Fast Vocabulary Transfer & Multi-word Tokenization

The repository wraps the code for the paper titled Fast Vocabulary Transfer for Language Model Compression and Multi-word Tokenization for Sequence Compression presented at EMNLP 2022 & 2023 - Industry Track, into a ready to use library for your own application.

The emnlp2022 and emnlp2023 branches contain the original code for the papers.

Authors: Leonidas Gee, Andrea Zugarini, Leonardo Rigutini, Marco Ernandes, Paolo Torroni

Affiliations: University of Sussex, Expert.ai, University of Bologna

Installation

git clone https://github.com/LeonidasY/fast-vocabulary-transfer.git

Usage

from transformers import AutoTokenizer, AutoModelForSequenceClassification

from fvt.fvt import FastVocabularyTransfer
from mwt.mwt import MultiWordTokenizer


pretrained_tokenizer = AutoTokenizer.from_pretrained('bert-base-uncased')
pretrained_model = AutoModelForSequenceClassification.from_pretrained('bert-base-uncased')

# load your dataset here...
in_domain_data = ['A list of strings', '...']  # dummy data

# training an in-domain tokenizer
fvt = FastVocabularyTransfer()
in_tokenizer = fvt.train_tokenizer(in_domain_data, pretrained_tokenizer, vocab_size=10000)

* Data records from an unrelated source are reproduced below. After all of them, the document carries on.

/-- The fields of a lane word that an entry gives a meaning: 0 VA, 1 VB, 2 VC, 3 VD. -/
structure LaneUse where
  /-- Lane operands that are read. -/
  srcs  : List Nat := []
  /-- Fields that hold predicate numbers. -/
  preds : List Nat := []
  dest  : DestKind := .reg
  /-- Sources that take a modifier (R35). -/
  mods  : List Nat := []
  clamp : Bool := false
  scale : Bool := false
  /-- IMM carries a value or flags. -/
  imm   : Bool := false
  /-- Operands that name a pair (R25, R140). -/
  wide  : List Nat := []
  /-- Registers after the named one that are used as well: of VD, of VB. -/
  moreD : Nat := 0
  moreB : Nat := 0
  /-- Sources that may not be indirect. -/
  direct : List Nat := []
  /-- The destination keeps some of its bits, so that it is read too. -/
  keeps : Bool := false
  /-- Sources that are read in other lanes than each active one (R166); their poison is looked at apart. -/
  apart : List Nat := []
  /-- A store, an atomic or a reduction, which a REMAT clause may not hold (R371). -/
  outward : Bool := false
  /-- What else the entry asks of the word or its slot, else the illegal-operand trap. -/
  legal : Bool := true
  deriving DecidableEq, Repr

/-- A field of a word by number. -/
def fieldOf (f : LaneFields) (k : Nat) : Nat :=
  match k with | 0 => f.va.toNat | 1 => f.vb.toNat | 2 => f.vc.toNat | _ => f.vd.toNat

/-- The modifier of a source. -/
def modOf (f : LaneFields) (k : Nat) : Nat :=
  match k with | 0 => f.moda.toNat | 1 => f.modb.toNat | 2 => f.modc.toNat | _ => 0

/-- R50: an indirect operand. -/
def indirect (x : Nat) : Bool := 772 ≤ x && x < 776
def mailboxOperand (x : Nat) : Bool := 776 ≤ x && x < 784

/-- R28: the index offset. -/
def indexOffset (f : LaneFields) : Nat := f.imm.toNat % 256

/-- A lane instruction that runs: its strand and clause and its active lanes. -/
structure LaneCtx where
  core : Nat
  slot : Nat
  t    : Strand
  run  : Running
  mask : Nat
  deriving DecidableEq, Repr

/-- The region that the instruction belongs to (R119). -/
def LaneCtx.region (x : LaneCtx) : Nat := x.run.entry.region

/-- The active lanes, in ascending order. -/
def LaneCtx.lanes (x : LaneCtx) : List Nat := lanesOf x.mask

/-- R27: a legal predicate field. -/
def predLegal (f : LaneFields) : Bool := f.pred.toNat ≤ 23 || f.pred.toNat == 31

/-- R13, R27: the active lanes of an instruction. -/
def activeLanes (t : Strand) (r : Running) (f : LaneFields) : Nat :=
  let p := predMask t.ln f.pred.toNat
  let m := if f.pred.toNat = 31 then r.entry.exec else if f.pneg = 1 then r.entry.exec &&& ~~~p else r.entry.exec &&& p
  m.toNat

/-- R28: the register that an operand names in a lane. -/
def regIn (t : Strand) (f : LaneFields) (x l : Nat) : Nat :=
  if x < 768 then x else (mgetD t.ln.ibase (64 * (x - 772) + l) 0).toNat + indexOffset f

/-- The registers after the first that an operand takes. -/
def moreRegs (u : LaneUse) (k : Nat) : Nat :=
  (if u.wide.contains k then 1 else 0) + (if k = 3 then u.moreD else if k = 1 then u.moreB else 0)

/-- R50, R52, R55: one field holds what its entry allows. -/
def fieldLegal (u : LaneUse) (h : Header) (f : LaneFields) (k : Nat) : Bool :=
  let x := fieldOf f k
  let own := mailboxOperand x && h.mbox.getLsbD (x - 776)
  if u.preds.contains k then x ≤ 23
  else if k = 3 then
    match u.dest with
    | .none => x == 0
    | .reg => x < 768 || indirect x
    | .regOrMailbox => x < 768 || indirect x || own
    | .mailbox => own
    | .pred => x ≤ 23
    | .index => indirect x
  else if u.srcs.contains k then
    (x < 776 || (784 ≤ x && x < 862)) && !(u.direct.contains k && indirect x)
  else x == 0

/-- R19, R25: a pair names an even register, or k0 or k2. -/
def pairLegal (u : LaneUse) (f : LaneFields) (k : Nat) : Bool :=
  let x := fieldOf f k
  !u.wide.contains k || !((x < 768 && x % 2 == 1) || x == 769 || x == 771)

/-- The fields that hold lane operands. -/
def operandFields (u : LaneUse) : List Nat :=
  u.srcs ++ (if u.dest == .reg || u.dest == .regOrMailbox then [3] else [])

/-- The index registers that an instruction names (R28). -/
def indexNames (u : LaneUse) (f : LaneFields) : List Nat :=
  (((operandFields u).map (fieldOf f)).filter indirect).eraseDups

/-- R28, R52, R175: the index registers and IMM agree. The index register that `vixs` sets counts among those that the
instruction names (DEDUCED, log 111). -/
def immLegal (u : LaneUse) (f : LaneFields) : Bool :=
  match indexNames u f with
  | [] => u.imm || f.imm == 0
  | [n] => !u.imm && f.imm.toNat < 256 && (u.dest != .index || f.vd.toNat == n)
  | _ => false

/-- R62 step 3, as far as the word alone and the clause header decide it. -/
def operandsLegal (u : LaneUse) (h : Header) (f : LaneFields) : Bool :=
  predLegal f && u.legal && ([0, 1, 2, 3].all fun k => fieldLegal u h f k && pairLegal u f k) && immLegal u f

/-- R140: the active lanes whose indirect pair begins at an odd register. -/
def oddLanes (u : LaneUse) (x : LaneCtx) (f : LaneFields) : List Nat :=
  x.lanes.filter fun l => u.wide.any fun k =>
    (operandFields u).contains k && indirect (fieldOf f k) && regIn x.t f (fieldOf f k) l % 2 == 1

/-- R62 step 4: modifiers, clamp and scale that the entry allows. -/
def modifiersLegal (u : LaneUse) (f : LaneFields) : Bool :=
  ([0, 1, 2].all fun k => modOf f k == 0 || u.mods.contains k)
    && f.clamp != 3 && (f.clamp == 0 || u.clamp) && (f.scale == 0 || u.scale)

/-- R26: a direct operand at or beyond the allocation (DEDUCED, log 79). -/
def directOut (u : LaneUse) (t : Strand) (f : LaneFields) : Bool :=
  (operandFields u).any fun k => fieldOf f k < 768 && 32 * t.vblk ≤ fieldOf f k + moreRegs u k

/-- R28: the active lanes whose indirect operand leaves its window or the allocation. -/
def indirectOut (u : LaneUse) (x : LaneCtx) (f : LaneFields) : List Nat :=
  x.lanes.filter fun l => (operandFields u).any fun k =>
    let v := fieldOf f k
    indirect v && ((mgetD x.t.ln.ilen (64 * (v - 772) + l) 0).toNat ≤ indexOffset f + moreRegs u k
      || 32 * x.t.vblk ≤ regIn x.t f v l + moreRegs u k)

/-- The registers that an operand takes in a lane. -/
def regsOf (u : LaneUse) (t : Strand) (f : LaneFields) (k l : Nat) : List Nat :=
  let x := fieldOf f k
  if x < 768 || indirect x then (List.range (1 + moreRegs u k)).map fun i => regIn t f x l + i else []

# initializing a multi-word tokenizer
mwt = MultiWordTokenizer(in_tokenizer)
mwt.learn_ngrams(
    in_domain_data,
    n=[2, 4],  # type of ngrams
    top_k=1000  # K most frequent ngrams
)

in_model = fvt.transfer(
    in_tokenizer=in_tokenizer,
    gen_tokenizer=pretrained_tokenizer,
    gen_model=pretrained_model
)
# fine-tune your in-domain model on your downstream task...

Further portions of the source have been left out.